# [TASK GOAL]
For each line of the data below, copy it if it holds the word "that".

──────── DATA FOR THIS TASK ────────

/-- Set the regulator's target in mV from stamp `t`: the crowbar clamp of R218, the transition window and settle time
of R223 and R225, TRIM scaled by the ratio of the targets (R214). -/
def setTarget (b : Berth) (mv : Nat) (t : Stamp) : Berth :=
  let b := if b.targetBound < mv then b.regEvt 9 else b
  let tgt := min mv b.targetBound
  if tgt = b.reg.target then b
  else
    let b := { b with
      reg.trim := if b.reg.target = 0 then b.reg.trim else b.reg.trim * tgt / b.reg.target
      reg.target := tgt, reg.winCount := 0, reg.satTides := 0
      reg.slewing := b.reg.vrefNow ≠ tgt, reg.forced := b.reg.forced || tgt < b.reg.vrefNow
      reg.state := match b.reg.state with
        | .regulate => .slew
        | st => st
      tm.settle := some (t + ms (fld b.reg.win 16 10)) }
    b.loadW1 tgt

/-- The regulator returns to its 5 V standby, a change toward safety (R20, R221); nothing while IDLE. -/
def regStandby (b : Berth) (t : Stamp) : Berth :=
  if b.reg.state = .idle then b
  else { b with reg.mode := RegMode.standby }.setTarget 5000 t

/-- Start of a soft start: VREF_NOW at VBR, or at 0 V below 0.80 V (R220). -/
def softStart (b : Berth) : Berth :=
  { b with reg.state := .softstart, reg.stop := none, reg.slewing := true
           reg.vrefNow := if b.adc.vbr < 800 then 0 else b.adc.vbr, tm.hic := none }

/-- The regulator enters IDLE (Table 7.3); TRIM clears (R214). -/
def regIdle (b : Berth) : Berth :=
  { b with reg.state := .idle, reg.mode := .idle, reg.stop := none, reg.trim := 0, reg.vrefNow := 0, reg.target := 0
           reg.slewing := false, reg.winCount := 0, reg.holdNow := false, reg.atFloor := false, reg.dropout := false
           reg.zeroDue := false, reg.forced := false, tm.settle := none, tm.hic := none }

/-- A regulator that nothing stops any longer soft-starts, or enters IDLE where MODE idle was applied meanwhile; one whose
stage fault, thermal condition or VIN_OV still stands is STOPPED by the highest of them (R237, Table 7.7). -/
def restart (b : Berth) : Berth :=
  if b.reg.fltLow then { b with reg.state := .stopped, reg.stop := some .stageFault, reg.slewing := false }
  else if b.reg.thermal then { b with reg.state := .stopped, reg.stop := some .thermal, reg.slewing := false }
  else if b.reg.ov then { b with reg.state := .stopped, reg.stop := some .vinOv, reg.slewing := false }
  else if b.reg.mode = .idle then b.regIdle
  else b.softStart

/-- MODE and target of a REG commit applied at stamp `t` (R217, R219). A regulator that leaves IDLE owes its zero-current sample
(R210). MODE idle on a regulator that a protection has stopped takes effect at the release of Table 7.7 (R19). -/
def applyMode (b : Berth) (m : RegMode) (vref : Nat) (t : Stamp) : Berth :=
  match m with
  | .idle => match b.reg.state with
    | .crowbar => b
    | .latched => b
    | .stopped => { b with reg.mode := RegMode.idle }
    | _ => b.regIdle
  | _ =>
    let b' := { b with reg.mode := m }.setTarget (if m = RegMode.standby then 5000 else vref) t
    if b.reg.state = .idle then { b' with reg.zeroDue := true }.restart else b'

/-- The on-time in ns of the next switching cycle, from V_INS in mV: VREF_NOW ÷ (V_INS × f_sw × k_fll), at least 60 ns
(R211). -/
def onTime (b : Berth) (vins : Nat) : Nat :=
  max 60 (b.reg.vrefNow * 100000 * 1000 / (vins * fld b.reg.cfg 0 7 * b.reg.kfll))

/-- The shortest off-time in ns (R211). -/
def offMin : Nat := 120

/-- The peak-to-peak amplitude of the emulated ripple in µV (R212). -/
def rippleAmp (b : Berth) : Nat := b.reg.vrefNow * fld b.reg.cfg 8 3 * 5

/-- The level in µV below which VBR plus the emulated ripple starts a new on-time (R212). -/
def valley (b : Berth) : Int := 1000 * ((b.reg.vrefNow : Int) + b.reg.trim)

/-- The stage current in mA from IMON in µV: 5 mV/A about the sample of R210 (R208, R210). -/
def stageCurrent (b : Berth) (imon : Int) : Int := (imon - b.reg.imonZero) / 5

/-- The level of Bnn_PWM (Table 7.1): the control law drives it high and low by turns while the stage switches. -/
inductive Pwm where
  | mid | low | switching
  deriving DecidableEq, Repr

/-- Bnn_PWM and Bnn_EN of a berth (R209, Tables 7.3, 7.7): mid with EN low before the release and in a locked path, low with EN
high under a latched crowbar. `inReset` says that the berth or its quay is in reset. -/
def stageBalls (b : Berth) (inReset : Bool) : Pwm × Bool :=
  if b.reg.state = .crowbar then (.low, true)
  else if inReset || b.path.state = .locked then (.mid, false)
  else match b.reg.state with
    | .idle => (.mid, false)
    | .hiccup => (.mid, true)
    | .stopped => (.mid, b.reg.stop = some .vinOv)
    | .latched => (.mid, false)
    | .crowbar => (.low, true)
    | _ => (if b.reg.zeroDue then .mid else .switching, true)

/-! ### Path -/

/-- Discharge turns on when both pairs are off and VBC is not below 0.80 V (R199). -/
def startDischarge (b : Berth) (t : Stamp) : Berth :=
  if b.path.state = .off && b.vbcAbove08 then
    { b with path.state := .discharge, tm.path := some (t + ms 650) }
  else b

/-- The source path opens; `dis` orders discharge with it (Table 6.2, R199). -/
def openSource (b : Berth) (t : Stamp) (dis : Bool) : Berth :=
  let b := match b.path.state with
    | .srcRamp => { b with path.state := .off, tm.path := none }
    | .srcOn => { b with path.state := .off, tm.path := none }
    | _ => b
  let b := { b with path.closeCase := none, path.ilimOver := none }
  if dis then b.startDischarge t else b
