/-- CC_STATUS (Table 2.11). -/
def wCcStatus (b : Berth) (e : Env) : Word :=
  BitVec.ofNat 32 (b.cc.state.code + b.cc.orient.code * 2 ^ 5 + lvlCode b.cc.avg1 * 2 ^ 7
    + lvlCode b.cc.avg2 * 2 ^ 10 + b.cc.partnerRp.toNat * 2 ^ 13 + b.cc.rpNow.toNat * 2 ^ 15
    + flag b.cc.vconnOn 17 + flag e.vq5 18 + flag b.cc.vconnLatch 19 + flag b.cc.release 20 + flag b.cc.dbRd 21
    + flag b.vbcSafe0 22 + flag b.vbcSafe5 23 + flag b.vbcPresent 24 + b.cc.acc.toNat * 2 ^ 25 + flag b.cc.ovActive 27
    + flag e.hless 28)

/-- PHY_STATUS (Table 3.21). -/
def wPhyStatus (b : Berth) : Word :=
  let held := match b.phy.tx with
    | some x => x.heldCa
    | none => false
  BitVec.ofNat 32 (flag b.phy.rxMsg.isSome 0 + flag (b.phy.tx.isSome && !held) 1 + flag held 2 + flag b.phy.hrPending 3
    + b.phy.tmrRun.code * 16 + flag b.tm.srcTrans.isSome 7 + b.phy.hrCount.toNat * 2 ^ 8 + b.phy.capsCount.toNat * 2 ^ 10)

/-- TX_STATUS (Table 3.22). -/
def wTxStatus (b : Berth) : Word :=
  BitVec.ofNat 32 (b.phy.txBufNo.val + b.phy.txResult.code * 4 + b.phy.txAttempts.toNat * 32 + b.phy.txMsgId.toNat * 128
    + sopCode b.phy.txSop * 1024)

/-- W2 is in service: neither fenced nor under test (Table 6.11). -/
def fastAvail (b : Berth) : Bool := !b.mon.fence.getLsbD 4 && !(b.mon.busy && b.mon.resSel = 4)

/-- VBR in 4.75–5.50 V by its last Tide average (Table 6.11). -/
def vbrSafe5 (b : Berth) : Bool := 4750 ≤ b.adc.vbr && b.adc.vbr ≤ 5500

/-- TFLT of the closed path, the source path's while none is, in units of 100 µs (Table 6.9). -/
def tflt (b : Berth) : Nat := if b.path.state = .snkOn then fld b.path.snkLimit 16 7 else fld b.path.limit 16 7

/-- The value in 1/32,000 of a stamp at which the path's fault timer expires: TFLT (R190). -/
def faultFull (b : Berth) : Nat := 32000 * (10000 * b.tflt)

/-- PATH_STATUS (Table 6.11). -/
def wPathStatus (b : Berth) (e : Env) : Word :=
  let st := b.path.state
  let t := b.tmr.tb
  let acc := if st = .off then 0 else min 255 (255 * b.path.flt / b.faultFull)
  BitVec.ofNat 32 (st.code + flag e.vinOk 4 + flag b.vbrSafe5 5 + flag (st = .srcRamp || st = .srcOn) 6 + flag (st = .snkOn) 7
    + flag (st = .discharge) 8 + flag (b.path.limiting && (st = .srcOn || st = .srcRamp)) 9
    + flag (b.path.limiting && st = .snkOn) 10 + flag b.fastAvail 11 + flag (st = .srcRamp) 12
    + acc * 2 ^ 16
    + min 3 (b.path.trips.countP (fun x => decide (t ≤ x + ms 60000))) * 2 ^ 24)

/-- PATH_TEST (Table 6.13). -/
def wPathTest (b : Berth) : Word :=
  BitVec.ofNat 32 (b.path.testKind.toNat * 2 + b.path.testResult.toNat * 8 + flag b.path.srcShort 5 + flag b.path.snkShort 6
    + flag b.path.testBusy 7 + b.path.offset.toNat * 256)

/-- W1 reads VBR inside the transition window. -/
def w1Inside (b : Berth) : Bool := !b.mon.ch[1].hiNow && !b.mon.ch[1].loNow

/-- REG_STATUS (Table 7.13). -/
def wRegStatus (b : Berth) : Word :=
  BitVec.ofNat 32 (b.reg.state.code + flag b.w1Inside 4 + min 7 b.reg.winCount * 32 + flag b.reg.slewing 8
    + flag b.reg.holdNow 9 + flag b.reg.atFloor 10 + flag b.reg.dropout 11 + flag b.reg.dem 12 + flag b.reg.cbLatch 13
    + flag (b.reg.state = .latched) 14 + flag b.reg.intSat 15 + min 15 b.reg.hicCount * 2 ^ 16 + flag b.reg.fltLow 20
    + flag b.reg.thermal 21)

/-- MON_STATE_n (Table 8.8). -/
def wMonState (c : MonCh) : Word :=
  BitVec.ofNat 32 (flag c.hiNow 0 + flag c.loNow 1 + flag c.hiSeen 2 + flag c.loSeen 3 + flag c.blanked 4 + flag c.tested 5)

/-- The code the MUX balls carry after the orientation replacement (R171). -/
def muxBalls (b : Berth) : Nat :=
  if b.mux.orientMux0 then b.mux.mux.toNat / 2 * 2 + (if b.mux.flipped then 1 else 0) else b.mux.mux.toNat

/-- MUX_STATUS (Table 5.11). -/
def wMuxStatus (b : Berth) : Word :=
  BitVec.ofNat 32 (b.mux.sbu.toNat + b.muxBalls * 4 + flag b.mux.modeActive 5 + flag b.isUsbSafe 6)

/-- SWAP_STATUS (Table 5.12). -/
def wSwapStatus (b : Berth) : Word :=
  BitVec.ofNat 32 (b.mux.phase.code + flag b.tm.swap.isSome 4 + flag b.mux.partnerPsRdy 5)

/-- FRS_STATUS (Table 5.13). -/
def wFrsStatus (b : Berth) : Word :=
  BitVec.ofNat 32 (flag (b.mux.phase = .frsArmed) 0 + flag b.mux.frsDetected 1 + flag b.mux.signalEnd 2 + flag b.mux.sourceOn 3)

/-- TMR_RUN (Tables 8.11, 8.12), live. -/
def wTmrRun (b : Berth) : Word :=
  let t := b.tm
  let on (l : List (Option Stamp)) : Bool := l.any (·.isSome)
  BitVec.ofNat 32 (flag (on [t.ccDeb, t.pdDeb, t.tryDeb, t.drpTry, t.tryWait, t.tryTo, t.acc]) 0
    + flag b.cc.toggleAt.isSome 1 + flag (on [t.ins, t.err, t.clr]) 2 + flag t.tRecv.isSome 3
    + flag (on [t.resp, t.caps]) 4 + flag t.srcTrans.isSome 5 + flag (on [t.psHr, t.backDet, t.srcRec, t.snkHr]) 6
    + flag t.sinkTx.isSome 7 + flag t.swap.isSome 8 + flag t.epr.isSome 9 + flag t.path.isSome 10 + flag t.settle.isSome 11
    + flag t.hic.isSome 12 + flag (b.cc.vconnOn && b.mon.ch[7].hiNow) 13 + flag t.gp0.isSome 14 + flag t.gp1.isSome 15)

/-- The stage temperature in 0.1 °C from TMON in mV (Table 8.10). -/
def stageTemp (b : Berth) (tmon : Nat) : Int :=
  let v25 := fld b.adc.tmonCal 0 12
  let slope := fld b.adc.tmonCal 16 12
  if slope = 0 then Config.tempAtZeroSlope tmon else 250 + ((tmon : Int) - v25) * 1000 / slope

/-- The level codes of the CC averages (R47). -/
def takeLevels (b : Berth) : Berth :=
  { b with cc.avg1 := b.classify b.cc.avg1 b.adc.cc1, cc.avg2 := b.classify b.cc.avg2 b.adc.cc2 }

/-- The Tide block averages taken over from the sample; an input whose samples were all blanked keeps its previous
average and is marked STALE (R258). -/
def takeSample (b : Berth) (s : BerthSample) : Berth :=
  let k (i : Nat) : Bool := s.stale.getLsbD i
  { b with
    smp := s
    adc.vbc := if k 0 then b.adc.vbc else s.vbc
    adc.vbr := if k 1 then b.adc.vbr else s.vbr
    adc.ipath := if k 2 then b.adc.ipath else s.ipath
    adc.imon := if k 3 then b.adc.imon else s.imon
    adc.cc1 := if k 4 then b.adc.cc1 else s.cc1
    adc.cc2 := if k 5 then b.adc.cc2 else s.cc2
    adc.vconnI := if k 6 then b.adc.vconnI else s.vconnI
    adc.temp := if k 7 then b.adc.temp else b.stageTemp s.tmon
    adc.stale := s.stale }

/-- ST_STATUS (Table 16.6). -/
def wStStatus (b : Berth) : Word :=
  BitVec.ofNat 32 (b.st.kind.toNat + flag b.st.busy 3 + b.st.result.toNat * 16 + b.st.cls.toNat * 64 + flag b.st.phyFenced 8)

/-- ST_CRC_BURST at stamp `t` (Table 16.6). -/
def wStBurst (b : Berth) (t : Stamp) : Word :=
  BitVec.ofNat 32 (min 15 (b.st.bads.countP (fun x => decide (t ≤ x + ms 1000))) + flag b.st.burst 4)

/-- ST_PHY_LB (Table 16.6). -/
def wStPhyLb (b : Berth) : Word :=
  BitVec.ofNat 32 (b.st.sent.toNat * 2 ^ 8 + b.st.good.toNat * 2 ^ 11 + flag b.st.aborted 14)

────────

# [ANSWER TO THE EXERCISE]
/-- A regulator that nothing stops any longer soft-starts, or enters IDLE where MODE idle was applied meanwhile; one whose
/-- MODE and target of a REG commit applied at stamp `t` (R217, R219). A regulator that leaves IDLE owes its zero-current sample
(R210). MODE idle on a regulator that a protection has stopped takes effect at the release of Table 7.7 (R19). -/
high under a latched crowbar. `inReset` says that the berth or its quay is in reset. -/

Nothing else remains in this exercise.